● Exercise directions:
Reproduce exactly, from the data that follows, the line with "-- ==== Sys2Proof/Laws/State.lean", the line with "p f).hub = s.hub := rfl", and every line that lies between them.

● Stored data entries:
* * * * * * *
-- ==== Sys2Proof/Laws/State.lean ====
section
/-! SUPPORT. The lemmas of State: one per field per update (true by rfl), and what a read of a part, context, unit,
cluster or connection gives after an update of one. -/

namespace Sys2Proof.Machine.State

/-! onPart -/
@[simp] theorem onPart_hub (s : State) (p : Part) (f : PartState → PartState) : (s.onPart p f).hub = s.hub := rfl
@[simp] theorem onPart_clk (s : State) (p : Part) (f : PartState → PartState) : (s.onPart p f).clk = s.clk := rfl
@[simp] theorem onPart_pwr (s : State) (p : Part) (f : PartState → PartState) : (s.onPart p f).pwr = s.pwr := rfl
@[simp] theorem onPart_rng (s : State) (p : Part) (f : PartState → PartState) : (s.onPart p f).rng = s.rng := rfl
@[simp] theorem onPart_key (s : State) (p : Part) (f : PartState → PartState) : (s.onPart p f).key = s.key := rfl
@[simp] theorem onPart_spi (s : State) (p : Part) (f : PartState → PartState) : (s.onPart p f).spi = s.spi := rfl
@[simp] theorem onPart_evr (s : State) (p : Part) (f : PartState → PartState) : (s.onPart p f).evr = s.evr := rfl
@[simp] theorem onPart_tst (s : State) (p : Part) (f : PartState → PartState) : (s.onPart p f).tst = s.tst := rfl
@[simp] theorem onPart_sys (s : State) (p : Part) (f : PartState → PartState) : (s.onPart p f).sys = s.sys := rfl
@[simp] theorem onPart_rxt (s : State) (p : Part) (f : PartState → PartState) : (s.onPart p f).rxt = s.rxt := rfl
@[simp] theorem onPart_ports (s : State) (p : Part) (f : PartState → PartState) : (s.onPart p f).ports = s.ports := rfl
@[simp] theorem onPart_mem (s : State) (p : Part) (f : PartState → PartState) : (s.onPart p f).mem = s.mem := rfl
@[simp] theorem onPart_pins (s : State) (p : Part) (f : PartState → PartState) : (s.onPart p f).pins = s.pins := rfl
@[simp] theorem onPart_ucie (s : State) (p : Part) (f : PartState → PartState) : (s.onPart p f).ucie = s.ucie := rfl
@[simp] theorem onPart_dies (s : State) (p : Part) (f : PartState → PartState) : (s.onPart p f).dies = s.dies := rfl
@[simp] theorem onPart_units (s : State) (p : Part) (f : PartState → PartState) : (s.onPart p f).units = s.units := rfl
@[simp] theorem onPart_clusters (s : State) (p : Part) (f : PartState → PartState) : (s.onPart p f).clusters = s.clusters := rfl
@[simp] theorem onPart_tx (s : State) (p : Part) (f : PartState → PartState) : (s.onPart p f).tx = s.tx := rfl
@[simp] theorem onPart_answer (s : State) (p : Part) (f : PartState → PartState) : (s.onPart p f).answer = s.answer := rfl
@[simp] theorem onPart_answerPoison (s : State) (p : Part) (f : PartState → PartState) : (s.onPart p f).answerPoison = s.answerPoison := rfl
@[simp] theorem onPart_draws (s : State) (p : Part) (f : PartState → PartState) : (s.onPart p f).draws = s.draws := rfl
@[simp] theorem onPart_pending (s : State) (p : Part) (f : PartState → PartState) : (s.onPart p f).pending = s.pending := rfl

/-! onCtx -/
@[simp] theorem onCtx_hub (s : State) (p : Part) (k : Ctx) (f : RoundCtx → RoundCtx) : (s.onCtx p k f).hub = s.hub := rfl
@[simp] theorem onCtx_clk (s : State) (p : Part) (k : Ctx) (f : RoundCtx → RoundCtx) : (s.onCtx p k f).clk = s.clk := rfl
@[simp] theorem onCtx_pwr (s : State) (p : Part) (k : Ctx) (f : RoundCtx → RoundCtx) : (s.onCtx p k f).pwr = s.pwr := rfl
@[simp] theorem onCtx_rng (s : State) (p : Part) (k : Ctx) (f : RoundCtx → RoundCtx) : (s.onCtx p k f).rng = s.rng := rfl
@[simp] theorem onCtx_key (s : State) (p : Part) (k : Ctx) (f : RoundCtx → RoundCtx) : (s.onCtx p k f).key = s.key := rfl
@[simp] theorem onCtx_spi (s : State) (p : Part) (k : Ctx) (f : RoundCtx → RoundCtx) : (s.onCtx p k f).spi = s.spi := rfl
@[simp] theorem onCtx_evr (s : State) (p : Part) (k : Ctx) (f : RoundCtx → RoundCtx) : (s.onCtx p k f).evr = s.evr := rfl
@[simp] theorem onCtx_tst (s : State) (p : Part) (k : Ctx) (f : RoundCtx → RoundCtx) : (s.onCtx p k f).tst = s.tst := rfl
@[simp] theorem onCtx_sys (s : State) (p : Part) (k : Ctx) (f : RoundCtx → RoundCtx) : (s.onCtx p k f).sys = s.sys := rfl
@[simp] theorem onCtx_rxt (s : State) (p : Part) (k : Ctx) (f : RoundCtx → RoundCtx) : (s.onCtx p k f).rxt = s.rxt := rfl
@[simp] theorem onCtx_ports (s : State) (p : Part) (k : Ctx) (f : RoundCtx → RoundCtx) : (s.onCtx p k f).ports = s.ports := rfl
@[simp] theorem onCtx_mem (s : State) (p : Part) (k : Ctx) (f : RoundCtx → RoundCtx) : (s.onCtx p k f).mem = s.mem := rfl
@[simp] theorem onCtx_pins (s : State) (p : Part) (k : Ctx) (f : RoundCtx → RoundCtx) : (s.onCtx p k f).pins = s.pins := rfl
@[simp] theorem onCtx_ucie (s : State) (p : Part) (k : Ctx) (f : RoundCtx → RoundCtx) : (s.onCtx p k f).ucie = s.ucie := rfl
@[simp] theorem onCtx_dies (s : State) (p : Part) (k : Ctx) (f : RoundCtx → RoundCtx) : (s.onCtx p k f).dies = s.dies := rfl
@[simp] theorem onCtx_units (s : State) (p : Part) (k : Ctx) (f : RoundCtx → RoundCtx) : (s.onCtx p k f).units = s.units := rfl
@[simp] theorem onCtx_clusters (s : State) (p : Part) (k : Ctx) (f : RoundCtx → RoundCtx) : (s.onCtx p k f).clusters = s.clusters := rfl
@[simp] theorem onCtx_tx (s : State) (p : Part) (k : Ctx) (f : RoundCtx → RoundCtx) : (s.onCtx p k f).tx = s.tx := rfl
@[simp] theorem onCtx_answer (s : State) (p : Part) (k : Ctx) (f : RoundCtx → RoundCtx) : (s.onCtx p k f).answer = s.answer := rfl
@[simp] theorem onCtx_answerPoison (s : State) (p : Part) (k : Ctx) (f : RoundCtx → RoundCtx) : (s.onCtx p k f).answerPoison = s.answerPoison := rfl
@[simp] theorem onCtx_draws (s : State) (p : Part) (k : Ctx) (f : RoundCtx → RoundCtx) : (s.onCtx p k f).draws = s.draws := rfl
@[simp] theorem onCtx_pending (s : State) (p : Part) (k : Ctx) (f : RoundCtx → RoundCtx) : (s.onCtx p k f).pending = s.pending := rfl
* * * * * * *
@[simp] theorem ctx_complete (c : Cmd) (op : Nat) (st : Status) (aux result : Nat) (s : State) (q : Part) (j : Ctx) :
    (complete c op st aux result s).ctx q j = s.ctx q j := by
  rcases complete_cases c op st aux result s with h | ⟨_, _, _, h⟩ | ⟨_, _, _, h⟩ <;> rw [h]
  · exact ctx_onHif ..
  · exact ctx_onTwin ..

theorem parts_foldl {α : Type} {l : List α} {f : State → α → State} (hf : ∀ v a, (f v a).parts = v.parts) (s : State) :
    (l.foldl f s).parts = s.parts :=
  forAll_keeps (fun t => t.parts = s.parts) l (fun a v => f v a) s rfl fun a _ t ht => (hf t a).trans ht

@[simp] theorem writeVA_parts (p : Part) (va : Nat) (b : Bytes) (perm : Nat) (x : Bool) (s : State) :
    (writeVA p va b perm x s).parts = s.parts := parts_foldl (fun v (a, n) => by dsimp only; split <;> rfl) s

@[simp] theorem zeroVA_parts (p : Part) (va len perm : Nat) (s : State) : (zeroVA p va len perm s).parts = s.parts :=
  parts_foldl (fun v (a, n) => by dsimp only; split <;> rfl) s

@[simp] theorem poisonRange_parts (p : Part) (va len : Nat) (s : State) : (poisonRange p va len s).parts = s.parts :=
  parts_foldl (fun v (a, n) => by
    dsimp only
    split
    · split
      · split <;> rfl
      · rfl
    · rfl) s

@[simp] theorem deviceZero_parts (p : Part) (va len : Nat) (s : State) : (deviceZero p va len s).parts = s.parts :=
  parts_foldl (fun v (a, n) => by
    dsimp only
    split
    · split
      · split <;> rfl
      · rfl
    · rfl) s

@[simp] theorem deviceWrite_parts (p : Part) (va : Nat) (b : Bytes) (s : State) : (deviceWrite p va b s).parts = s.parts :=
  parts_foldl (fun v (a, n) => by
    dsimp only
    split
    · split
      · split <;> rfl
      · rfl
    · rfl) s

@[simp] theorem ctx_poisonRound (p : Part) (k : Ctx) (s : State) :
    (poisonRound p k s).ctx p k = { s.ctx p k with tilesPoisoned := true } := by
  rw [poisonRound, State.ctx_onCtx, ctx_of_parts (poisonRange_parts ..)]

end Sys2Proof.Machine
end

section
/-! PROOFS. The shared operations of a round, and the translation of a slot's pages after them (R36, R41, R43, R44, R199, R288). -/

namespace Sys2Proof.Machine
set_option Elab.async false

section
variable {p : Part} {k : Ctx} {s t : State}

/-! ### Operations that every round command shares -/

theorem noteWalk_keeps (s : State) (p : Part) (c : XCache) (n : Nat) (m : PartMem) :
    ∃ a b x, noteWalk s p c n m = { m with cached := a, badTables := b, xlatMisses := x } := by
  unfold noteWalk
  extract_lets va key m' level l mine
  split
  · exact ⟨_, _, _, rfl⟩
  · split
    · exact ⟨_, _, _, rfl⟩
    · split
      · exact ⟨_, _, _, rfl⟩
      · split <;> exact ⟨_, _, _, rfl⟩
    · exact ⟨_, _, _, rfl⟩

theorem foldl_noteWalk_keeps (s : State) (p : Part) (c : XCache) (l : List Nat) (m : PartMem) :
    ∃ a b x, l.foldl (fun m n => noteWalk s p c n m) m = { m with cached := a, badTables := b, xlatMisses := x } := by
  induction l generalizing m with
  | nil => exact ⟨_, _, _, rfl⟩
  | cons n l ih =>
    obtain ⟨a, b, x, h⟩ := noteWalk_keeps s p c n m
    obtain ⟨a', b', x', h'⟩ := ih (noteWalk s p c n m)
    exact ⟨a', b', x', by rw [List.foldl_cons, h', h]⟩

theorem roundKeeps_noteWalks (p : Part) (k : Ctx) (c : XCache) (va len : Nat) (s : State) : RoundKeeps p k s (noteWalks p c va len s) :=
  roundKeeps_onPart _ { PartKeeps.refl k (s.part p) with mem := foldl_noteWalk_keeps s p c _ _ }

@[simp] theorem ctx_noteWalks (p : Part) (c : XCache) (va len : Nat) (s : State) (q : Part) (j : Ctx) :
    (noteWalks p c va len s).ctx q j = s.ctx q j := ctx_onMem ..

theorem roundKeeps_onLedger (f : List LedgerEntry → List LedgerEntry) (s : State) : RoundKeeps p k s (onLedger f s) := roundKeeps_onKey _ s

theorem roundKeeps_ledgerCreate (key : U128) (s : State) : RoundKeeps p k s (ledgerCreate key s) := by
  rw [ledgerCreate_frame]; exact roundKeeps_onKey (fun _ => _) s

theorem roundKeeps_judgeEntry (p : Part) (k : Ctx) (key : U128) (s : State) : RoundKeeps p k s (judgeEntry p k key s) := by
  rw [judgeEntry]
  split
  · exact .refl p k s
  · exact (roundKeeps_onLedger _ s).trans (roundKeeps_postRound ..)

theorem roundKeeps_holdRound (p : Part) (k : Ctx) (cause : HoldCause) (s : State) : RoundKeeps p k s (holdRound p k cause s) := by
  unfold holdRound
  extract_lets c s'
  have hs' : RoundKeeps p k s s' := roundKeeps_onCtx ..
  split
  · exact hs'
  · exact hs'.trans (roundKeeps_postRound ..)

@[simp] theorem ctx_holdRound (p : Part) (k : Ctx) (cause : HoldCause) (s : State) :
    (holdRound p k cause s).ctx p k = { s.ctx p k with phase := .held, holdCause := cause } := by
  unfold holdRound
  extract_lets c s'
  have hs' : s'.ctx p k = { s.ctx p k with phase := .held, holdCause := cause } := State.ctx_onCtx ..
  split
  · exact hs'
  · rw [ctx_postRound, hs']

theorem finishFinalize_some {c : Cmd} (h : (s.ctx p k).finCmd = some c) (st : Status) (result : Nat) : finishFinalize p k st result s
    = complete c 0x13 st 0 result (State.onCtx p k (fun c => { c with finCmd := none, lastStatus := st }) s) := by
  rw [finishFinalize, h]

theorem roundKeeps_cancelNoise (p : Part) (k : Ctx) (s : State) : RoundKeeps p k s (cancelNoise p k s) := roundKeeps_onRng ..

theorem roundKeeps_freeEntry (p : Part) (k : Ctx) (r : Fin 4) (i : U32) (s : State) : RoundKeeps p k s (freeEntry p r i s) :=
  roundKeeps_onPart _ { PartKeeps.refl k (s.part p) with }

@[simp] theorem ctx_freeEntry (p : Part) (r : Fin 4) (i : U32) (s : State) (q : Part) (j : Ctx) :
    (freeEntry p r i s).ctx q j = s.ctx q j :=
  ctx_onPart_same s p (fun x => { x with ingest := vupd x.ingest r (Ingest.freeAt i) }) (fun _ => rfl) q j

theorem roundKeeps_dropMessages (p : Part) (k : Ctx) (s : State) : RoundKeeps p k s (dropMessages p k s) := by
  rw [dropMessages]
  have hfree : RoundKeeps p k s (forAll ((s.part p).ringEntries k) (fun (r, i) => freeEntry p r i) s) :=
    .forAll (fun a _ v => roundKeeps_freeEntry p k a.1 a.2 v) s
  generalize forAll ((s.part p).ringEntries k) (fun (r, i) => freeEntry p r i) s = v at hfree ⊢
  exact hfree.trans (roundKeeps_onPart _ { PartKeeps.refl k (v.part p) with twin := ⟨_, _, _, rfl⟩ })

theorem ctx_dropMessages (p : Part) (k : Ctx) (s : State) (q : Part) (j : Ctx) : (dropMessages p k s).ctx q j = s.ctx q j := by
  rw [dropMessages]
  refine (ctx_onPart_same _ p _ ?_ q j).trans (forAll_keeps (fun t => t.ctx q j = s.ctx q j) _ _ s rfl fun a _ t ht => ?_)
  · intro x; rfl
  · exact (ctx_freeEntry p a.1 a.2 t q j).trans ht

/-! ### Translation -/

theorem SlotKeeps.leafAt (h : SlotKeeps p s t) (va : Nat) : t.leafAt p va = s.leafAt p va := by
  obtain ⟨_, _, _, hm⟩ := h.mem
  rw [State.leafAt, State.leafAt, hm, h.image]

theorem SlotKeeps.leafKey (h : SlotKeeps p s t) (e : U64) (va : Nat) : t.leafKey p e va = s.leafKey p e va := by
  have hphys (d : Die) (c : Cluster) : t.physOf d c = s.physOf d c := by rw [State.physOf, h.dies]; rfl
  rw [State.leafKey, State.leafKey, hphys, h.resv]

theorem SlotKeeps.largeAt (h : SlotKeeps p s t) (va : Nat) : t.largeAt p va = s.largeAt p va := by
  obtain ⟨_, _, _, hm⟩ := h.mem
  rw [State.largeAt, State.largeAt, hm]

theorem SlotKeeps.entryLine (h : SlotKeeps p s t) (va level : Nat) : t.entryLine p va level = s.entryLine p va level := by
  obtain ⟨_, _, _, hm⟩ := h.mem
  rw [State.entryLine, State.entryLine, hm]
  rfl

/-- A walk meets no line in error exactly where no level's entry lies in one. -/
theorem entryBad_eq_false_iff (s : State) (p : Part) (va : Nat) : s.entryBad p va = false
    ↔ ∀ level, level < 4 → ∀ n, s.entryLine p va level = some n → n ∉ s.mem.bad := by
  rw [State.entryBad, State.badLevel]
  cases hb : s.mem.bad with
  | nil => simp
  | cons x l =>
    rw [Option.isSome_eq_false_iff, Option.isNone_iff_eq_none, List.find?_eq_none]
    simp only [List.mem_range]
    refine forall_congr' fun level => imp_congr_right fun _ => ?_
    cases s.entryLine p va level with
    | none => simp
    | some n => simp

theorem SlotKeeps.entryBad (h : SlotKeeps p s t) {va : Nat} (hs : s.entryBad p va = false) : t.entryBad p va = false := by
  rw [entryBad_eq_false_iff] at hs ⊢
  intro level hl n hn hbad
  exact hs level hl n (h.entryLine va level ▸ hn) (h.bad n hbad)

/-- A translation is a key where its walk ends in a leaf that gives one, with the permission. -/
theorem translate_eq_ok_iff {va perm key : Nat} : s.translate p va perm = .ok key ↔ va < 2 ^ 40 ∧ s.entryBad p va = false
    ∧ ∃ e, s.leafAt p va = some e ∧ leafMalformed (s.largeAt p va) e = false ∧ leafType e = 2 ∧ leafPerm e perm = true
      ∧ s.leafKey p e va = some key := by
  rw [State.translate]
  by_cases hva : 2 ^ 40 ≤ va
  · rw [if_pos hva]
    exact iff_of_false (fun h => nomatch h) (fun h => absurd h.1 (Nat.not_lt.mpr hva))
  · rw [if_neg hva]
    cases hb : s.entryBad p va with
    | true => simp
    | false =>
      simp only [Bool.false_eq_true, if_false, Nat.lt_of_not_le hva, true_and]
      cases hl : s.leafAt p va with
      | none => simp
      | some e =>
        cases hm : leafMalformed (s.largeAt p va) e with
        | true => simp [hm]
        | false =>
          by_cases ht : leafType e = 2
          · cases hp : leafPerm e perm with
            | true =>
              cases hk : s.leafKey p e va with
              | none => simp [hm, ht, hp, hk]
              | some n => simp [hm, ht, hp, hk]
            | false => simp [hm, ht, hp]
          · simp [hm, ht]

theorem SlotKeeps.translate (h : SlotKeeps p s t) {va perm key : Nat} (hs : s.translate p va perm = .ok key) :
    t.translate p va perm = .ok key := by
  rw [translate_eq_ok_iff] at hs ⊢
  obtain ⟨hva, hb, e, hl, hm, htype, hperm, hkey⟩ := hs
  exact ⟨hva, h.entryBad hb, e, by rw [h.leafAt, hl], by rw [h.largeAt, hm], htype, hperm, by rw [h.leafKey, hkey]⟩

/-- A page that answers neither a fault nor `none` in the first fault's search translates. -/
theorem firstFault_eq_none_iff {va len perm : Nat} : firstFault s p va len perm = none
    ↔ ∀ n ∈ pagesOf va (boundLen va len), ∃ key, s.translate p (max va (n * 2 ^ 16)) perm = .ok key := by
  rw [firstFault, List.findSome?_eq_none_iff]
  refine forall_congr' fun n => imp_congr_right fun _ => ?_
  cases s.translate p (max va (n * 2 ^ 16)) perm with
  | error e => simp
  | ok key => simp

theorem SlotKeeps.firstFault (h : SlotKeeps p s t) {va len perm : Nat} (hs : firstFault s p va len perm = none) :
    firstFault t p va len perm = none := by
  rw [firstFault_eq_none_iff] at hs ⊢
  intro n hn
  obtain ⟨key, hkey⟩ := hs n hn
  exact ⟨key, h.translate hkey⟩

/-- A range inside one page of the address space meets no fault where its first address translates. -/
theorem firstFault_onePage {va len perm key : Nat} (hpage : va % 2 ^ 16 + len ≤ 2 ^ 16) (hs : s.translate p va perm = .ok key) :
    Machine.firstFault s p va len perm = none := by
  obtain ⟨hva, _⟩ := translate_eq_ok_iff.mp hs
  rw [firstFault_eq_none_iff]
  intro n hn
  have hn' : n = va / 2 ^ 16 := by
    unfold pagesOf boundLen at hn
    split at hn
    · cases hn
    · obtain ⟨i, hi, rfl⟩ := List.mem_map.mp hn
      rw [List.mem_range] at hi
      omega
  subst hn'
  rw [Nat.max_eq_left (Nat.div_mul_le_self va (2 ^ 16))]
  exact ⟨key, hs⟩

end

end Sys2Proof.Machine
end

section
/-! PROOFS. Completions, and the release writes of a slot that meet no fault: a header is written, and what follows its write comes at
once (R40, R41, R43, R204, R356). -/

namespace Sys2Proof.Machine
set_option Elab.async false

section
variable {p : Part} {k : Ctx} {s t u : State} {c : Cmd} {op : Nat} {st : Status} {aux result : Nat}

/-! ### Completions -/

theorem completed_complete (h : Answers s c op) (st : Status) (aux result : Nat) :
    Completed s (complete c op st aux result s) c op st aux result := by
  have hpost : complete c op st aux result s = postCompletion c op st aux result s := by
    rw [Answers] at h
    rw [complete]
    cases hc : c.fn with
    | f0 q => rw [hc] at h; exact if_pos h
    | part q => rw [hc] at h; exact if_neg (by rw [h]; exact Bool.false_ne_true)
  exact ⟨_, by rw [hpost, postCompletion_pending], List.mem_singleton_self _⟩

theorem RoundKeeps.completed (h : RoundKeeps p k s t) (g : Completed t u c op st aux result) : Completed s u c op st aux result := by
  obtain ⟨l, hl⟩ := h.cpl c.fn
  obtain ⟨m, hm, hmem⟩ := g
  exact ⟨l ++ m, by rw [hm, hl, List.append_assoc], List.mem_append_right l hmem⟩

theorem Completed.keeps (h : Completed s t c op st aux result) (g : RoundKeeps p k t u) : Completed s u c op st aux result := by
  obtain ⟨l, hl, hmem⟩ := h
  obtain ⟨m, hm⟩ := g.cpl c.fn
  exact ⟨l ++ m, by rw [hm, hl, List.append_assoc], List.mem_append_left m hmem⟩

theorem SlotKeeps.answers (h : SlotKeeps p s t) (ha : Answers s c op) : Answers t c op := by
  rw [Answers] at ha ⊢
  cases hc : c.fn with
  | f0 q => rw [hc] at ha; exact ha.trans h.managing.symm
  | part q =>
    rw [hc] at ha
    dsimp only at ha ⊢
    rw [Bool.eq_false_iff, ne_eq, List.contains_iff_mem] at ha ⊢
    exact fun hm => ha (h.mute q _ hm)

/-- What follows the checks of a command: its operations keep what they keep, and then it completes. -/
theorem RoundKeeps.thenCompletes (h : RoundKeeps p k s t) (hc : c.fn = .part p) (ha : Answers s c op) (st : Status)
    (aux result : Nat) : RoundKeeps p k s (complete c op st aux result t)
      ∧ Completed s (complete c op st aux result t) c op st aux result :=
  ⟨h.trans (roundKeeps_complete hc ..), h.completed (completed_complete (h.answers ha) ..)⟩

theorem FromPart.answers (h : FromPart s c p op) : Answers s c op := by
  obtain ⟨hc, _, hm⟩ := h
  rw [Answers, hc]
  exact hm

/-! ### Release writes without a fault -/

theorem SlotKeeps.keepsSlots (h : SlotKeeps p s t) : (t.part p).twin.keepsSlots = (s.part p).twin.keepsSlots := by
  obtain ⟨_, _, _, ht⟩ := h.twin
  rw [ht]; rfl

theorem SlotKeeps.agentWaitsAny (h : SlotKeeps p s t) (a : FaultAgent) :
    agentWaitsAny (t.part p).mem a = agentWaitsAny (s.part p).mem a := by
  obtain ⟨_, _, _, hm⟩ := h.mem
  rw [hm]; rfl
* * * * * * *
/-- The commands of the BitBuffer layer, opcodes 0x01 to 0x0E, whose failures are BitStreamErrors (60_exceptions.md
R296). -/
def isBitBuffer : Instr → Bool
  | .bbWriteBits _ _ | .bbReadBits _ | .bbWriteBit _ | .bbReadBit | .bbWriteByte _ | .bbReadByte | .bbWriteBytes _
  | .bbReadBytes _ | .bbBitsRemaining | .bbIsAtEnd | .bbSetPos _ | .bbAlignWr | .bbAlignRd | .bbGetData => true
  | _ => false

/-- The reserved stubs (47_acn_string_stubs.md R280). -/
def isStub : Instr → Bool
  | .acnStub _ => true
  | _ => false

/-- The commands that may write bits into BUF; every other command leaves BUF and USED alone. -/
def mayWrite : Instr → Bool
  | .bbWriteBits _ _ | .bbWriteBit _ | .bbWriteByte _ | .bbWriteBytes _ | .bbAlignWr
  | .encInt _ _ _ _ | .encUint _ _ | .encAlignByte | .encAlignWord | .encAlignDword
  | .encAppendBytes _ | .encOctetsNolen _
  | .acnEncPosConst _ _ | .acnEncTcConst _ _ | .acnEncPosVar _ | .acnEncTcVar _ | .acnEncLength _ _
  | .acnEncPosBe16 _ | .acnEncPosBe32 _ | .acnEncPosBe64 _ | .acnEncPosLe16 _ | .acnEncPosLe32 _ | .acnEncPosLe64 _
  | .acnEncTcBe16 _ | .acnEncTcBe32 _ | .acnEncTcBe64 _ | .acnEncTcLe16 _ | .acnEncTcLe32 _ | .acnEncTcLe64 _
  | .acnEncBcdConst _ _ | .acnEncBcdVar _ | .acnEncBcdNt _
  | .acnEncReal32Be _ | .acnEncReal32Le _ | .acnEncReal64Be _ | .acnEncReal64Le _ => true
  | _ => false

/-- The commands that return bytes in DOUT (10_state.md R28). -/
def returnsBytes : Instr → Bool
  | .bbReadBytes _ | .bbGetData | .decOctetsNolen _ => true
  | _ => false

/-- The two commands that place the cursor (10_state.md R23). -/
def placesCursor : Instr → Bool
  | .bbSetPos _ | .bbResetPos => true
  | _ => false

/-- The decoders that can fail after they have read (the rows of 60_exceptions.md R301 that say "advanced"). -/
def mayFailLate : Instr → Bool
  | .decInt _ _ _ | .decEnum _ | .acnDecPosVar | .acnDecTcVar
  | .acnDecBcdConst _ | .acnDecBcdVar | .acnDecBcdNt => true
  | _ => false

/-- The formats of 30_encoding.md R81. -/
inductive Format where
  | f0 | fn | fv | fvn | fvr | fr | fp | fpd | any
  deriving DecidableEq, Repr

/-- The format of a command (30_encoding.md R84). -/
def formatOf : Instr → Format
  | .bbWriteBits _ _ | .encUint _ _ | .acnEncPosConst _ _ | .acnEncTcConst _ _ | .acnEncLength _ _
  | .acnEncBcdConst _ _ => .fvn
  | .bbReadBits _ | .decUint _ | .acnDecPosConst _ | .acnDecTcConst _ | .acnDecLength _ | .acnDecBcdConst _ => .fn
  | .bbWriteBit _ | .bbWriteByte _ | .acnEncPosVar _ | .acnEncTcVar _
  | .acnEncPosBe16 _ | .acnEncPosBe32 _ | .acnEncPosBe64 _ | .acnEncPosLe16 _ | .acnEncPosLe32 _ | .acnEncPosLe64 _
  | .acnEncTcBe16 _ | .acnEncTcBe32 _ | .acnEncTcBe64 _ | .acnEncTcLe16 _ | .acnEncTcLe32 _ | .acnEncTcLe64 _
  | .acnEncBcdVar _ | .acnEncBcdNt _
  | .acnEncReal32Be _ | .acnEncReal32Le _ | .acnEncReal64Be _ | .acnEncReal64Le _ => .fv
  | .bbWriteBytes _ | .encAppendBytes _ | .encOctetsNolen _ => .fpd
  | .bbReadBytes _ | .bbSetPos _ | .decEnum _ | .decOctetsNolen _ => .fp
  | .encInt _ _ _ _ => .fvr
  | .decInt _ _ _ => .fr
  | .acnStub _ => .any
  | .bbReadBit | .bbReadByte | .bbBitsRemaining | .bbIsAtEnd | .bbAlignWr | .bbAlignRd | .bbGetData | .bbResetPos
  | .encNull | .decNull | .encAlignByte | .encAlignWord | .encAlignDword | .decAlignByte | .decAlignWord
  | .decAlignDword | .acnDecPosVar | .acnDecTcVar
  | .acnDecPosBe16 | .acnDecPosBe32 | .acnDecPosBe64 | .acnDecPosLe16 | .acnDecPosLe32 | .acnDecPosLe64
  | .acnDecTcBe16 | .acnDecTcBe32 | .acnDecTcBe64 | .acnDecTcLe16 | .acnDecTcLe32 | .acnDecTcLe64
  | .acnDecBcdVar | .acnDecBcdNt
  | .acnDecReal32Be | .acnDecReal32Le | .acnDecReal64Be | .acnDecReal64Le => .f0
* * * * * * *
● Exercise solution:
-- ==== Sys2Proof/Laws/State.lean ====
section
/-! SUPPORT. The lemmas of State: one per field per update (true by rfl), and what a read of a part, context, unit,
cluster or connection gives after an update of one. -/

namespace Sys2Proof.Machine.State

/-! onPart -/
@[simp] theorem onPart_hub (s : State) (p : Part) (f : PartState → PartState) : (s.onPart p f).hub = s.hub := rfl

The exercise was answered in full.